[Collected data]
-- ==== Sys2Proof/Tests/Slice0.lean ====
section
/-! SUPPORT. Small tests: their expected results are the vectors of 95_test_vectors.md (named in the comments) or the
tables of 30_encoding.md. After them, one witness for each statement that has hypotheses. -/

namespace Sys2Proof.Tests

open Sys2Proof.Machine

/-- A configuration with every open parameter chosen: `CAPTURE_MAX` 200, 16-bit samples, 8-bit cursor, protocol 7. -/
def cfg : Config :=
  Config.ofParams (Params.normative 200 16 8 7 3)
    (Params.normative_valid (by decide) (by decide) (by decide) (by decide))

/-- The state after power-on under `cfg`. -/
def s0 : State := State.resetWith cfg

/-- Another set of constants (00_scope.md R8): a value of 32 bits, at most 32 data bits, a control payload of 7 bits with the
prefix `1010`, and captures of fewer than 7 samples too short. -/
def otherParams : Params :=
  { Params.normative 200 16 8 7 3 with
    wValue := 32, maxDataBits := 32, ctrlBits := 7, ctrlPrefixBits := 4, ctrlPrefix := 0b1010, minCaptureLen := 7 }

/-- The configuration with those constants. -/
def otherCfg : Config := Config.ofParams otherParams (by decide)

/-- `s0` with a capture at the port. -/
def cap (xs : List Micros) : State := { s0 with capture := xs }

/-- `s0` with something presented. -/
def given (i : Input) : State := { s0 with inputs := [i] }

/-- A DECODE in progress in a phase. -/
def inPhase (p : Phase) (xs : List Micros) : State := { cap xs with busy := true, phase := p }

/-- The result registers of an outcome. -/
def resOf (o : Host.Outcome State Fault Refusal) : Option ResultRegs :=
  match o with
  | .next s    => some s.res
  | .fault _   => none
  | .refused _ => none

/-- TRACE of an outcome. -/
def traceOf (o : Host.Outcome State Fault Refusal) : Option (List Pulse) :=
  match o with
  | .next s    => some s.trace
  | .fault _   => none
  | .refused _ => none

/-- What an internal operation answered. -/
def retOf (o : Host.Outcome State Fault Refusal) : Option OpReturn :=
  match o with
  | .next s    => some s.ret
  | .fault _   => none
  | .refused _ => none

/-- The refusal of an outcome. -/
def refusalIn (o : Host.Outcome State Fault Refusal) : Option Refusal :=
  match o with
  | .next _    => none
  | .fault _   => none
  | .refused r => some r

/-! ### Well-formedness: each check refuses its ill-formed term -/

theorem test_wellFormed_refuses_match_of_no_constant : (Instr.matchOp 560 561).wellFormed cfg = false := by decide
theorem test_wellFormed_takes_match_of_a_constant : (Instr.matchOp 1 1690).wellFormed cfg = true := by decide
theorem test_wellFormed_refuses_a_cursor_too_wide : (Instr.getBit 256).wellFormed cfg = false := by decide
theorem test_wellFormed_takes_the_largest_cursor : (Instr.getBit 255).wellFormed cfg = true := by decide
theorem test_word_with_reserved_bits_is_ill_formed : CommandWord.wellFormed 0xED = false := by decide
theorem test_send_control_with_a_count_is_ill_formed : CommandWord.wellFormed 0x10D = false := by decide
theorem test_send_data_with_a_ctype_is_ill_formed : CommandWord.wellFormed 0x350806 = false := by decide
theorem test_decode_with_a_value_is_ill_formed : CommandWord.wellFormed 0x10003 = false := by decide
theorem test_reserved_op_is_ill_formed : CommandWord.wellFormed 0x0 = false := by decide

/-! ### Decoding of words written out from 30_encoding.md R54, R61, R65 -/

/-- `OP = 01`, `CTYPE = 001`. -/
theorem test_decode_sendcStart : decode (0#75 ++ 0b001#3 ++ 0b01#2) = .ok .sendcStart := by decide
/-- `OP = 01`, `CTYPE = 010`. -/
theorem test_decode_sendcEnd : decode (0#75 ++ 0b010#3 ++ 0b01#2) = .ok .sendcEnd := by decide
/-- V-W5: bits 7..5 are ignored. -/
theorem test_decode_sendcAck : decode (0#72 ++ 0b111#3 ++ 0b011#3 ++ 0b01#2) = .ok .sendcAck := by decide
/-- `OP = 01`, `CTYPE = 100`. -/
theorem test_decode_sendcNack : decode (0#75 ++ 0b100#3 ++ 0b01#2) = .ok .sendcNack := by decide
/-- V-W6: `VALUE = 0x35`, `COUNT = 8`, `OP = 10`. -/
theorem test_decode_sendd : decode (0x35#64 ++ 0b00001000#8 ++ 0b000#3 ++ 0b000#3 ++ 0b10#2) = .ok (.sendd 0x35 8) := by
  decide
/-- V-W10: every other field is ignored. -/
theorem test_decode_decode : decode (BitVec.allOnes 78 ++ 0b11#2) = .ok .decode := by decide
/-- V-W3. -/
theorem test_decode_refuses_ctype_5 : decode (0#75 ++ 0b101#3 ++ 0b01#2) = .error (.reservedCtype 5) := by decide
theorem test_byte_start : decodeEncoded cfg (.byte 0b10100001) = .ok .ctrlStart := by decide
theorem test_byte_end : decodeEncoded cfg (.byte 0b10100010) = .ok .ctrlEnd := by decide
theorem test_byte_ack : decodeEncoded cfg (.byte 0b10100011) = .ok .ctrlAck := by decide
theorem test_byte_nack : decodeEncoded cfg (.byte 0b10100100) = .ok .ctrlNack := by decide
theorem test_byte_prefix_before_type : decodeEncoded cfg (.byte 0b10110000) = .error .badPrefix := by decide
theorem test_byte_bad_type : decodeEncoded cfg (.byte 0b10100101) = .error .badType := by decide
theorem test_symbol_header : decodeEncoded cfg (.symbol 9000 4500) = .ok .wireHeader := by decide
theorem test_symbol_bit1 : decodeEncoded cfg (.symbol 560 1690) = .ok .wireBit1 := by decide
theorem test_symbol_bit0 : decodeEncoded cfg (.symbol 560 560) = .ok .wireBit0 := by decide
theorem test_symbol_end : decodeEncoded cfg (.symbol 560 0) = .ok .wireEnd := by decide
theorem test_symbol_none : decodeEncoded cfg (.symbol 560 5000) = .error .noSymbol := by decide
theorem test_table_word_byte : decodeTableWord 8 0xA3 = some .ctrlAck := by decide
theorem test_table_word_command : decodeTableWord 80 0x350802 = some (.sendd 0x35 8) := by decide

/-! ### The instructions, one step each -/

/-- W2: SENDC ACK. -/
theorem test_sendcAck_trace : traceOf (exec .sendcAck s0) = some [.mark 9000, .space 4500, .mark 560, .space 1690,
    .mark 560, .space 560, .mark 560, .space 1690, .mark 560, .space 560, .mark 560, .space 560, .mark 560, .space 560,
    .mark 560, .space 1690, .mark 560, .space 1690, .mark 560, .space 0] := by decide
/-- V-SC1, V-SC2 and V-SC4 differ from Ack in the last three bit pairs. -/
theorem test_sendcStart_tail : (traceOf (exec .sendcStart s0)).map (·.drop 12) = some [.mark 560, .space 560,
    .mark 560, .space 560, .mark 560, .space 1690, .mark 560, .space 0] := by decide
theorem test_sendcEnd_tail : (traceOf (exec .sendcEnd s0)).map (·.drop 12) = some [.mark 560, .space 560,
    .mark 560, .space 1690, .mark 560, .space 560, .mark 560, .space 0] := by decide
theorem test_sendcNack_tail : (traceOf (exec .sendcNack s0)).map (·.drop 12) = some [.mark 560, .space 1690,
    .mark 560, .space 560, .mark 560, .space 560, .mark 560, .space 0] := by decide
/-- W3: SENDD 0b1011, 4. -/
theorem test_sendd_trace : traceOf (exec (.sendd 0b1011 4) s0) = some [.mark 9000, .space 4500, .mark 560, .space 1690,
    .mark 560, .space 560, .mark 560, .space 1690, .mark 560, .space 1690, .mark 560, .space 0] := by decide
/-- V-SD2: more than 64 bits is a silent no-op. -/
theorem test_sendd_over_64 : traceOf (exec (.sendd 0xF 70) s0) = some [] := by decide
/-- V-D15: Ack with every sample at a window edge. -/
theorem test_decode_jittered_ack : resOf (exec .decode (cap [30000, 11250, 3375, 420, 2112, 700, 700, 420, 1268, 700,
    420, 420, 700, 700, 420, 420, 1268, 700, 2112, 560])) = some ⟨1, 1, 3, 8, 0xA3, 7⟩ := by decide
/-- V-D11: a mangled pair reads 0. -/
theorem test_decode_mangled_pair : resOf (exec .decode (cap [30000, 9000, 4500, 560, 560, 560, 1690, 560, 5000, 560,
    1690, 560])) = some ⟨1, 0, 0, 4, 5, 7⟩ := by decide
/-- V-M2 and V-M4. -/
theorem test_match_low_edge : retOf (exec (.matchOp 1268 1690) s0) = some (.matched true) := by decide
theorem test_match_over : retOf (exec (.matchOp 2113 1690) s0) = some (.matched false) := by decide
/-- V-E1 to V-E4. -/
theorem test_sendBit_zero : traceOf (exec (.sendBit false) s0) = some [.mark 560, .space 560] := by decide
theorem test_sendBit_one : traceOf (exec (.sendBit true) s0) = some [.mark 560, .space 1690] := by decide
theorem test_sendHdr : traceOf (exec .sendHdr s0) = some [.mark 9000, .space 4500] := by decide
theorem test_sendEnd : traceOf (exec .sendEnd s0) = some [.mark 560, .space 0] := by decide
/-- V-G1 and V-G5. -/
theorem test_getBit_jittered : retOf (exec (.getBit 5) (cap [0, 0, 0, 0, 0, 560, 1700])) = some (.gotBit true 7) := by
  decide
theorem test_getBit_past_the_end : retOf (exec (.getBit 5) (cap [0, 0, 0, 0, 0, 560])) = some (.gotBit false 7) := by
  decide
/-- The rows of 30_encoding.md R54. -/
theorem test_wireHeader : traceOf (exec .wireHeader s0) = some [.mark 9000, .space 4500] := by decide
theorem test_wireBit1 : traceOf (exec .wireBit1 s0) = some [.mark 560, .space 1690] := by decide
theorem test_wireBit0 : traceOf (exec .wireBit0 s0) = some [.mark 560, .space 560] := by decide
theorem test_wireEnd : traceOf (exec .wireEnd s0) = some [.mark 560, .space 0] := by decide
/-- The results of V-SC1 to V-SC4. -/
theorem test_ctrlStart : resOf (exec .ctrlStart s0) = some ⟨1, 1, 1, 8, 0xA1, 7⟩ := by decide
theorem test_ctrlEnd : resOf (exec .ctrlEnd s0) = some ⟨1, 1, 2, 8, 0xA2, 7⟩ := by decide
theorem test_ctrlAck : resOf (exec .ctrlAck s0) = some ⟨1, 1, 3, 8, 0xA3, 7⟩ := by decide
theorem test_ctrlNack : resOf (exec .ctrlNack s0) = some ⟨1, 1, 4, 8, 0xA4, 7⟩ := by decide
/-- 41_sender.md R86 and R87 with the other constants: the seven bits 1010011 of Ack, and a count over 32. -/
theorem test_other_sendcAck : traceOf (exec .sendcAck (State.resetWith otherCfg)) = some [.mark 9000, .space 4500,
    .mark 560, .space 1690, .mark 560, .space 560, .mark 560, .space 1690, .mark 560, .space 560, .mark 560, .space 560,
    .mark 560, .space 1690, .mark 560, .space 1690, .mark 560, .space 0] := by decide
theorem test_other_sendd : traceOf (exec (.sendd 0 33) (State.resetWith otherCfg)) = some [] := by decide
/-- 42_decoder.md R92 and R97 with the other constants: six samples are too few, and the seven bits of Ack are read back. -/
theorem test_other_too_short : resOf (exec .decode { State.resetWith otherCfg with
    capture := [30000, 9000, 4500, 560, 560, 560] }) = some ⟨2, 0, 0, 0, 0, 0⟩ := by decide
theorem test_other_ack : resOf (exec .decode { State.resetWith otherCfg with
    capture := captureOf (controlPulses otherCfg .ack) 30000 }) = some ⟨1, 1, 3, 7, 0b1010011, 7⟩ := by decide
/-- P5: a refused word. -/
theorem test_refused_word : refusalIn (step (given (.command 0x15))) = some (.reservedCtype 5) := by decide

[PROBLEM REQUIREMENTS] Lines from the one containing "theorem test_other_sendd : traceOf" to the end of the data are to be printed exactly, including the first and last.

[FINISHED TASK]
theorem test_other_sendd : traceOf (exec (.sendd 0 33) (State.resetWith otherCfg)) = some [] := by decide
/-- 42_decoder.md R92 and R97 with the other constants: six samples are too few, and the seven bits of Ack are read back. -/
theorem test_other_too_short : resOf (exec .decode { State.resetWith otherCfg with
    capture := [30000, 9000, 4500, 560, 560, 560] }) = some ⟨2, 0, 0, 0, 0, 0⟩ := by decide
theorem test_other_ack : resOf (exec .decode { State.resetWith otherCfg with
    capture := captureOf (controlPulses otherCfg .ack) 30000 }) = some ⟨1, 1, 3, 7, 0b1010011, 7⟩ := by decide
/-- P5: a refused word. -/
theorem test_refused_word : refusalIn (step (given (.command 0x15))) = some (.reservedCtype 5) := by decide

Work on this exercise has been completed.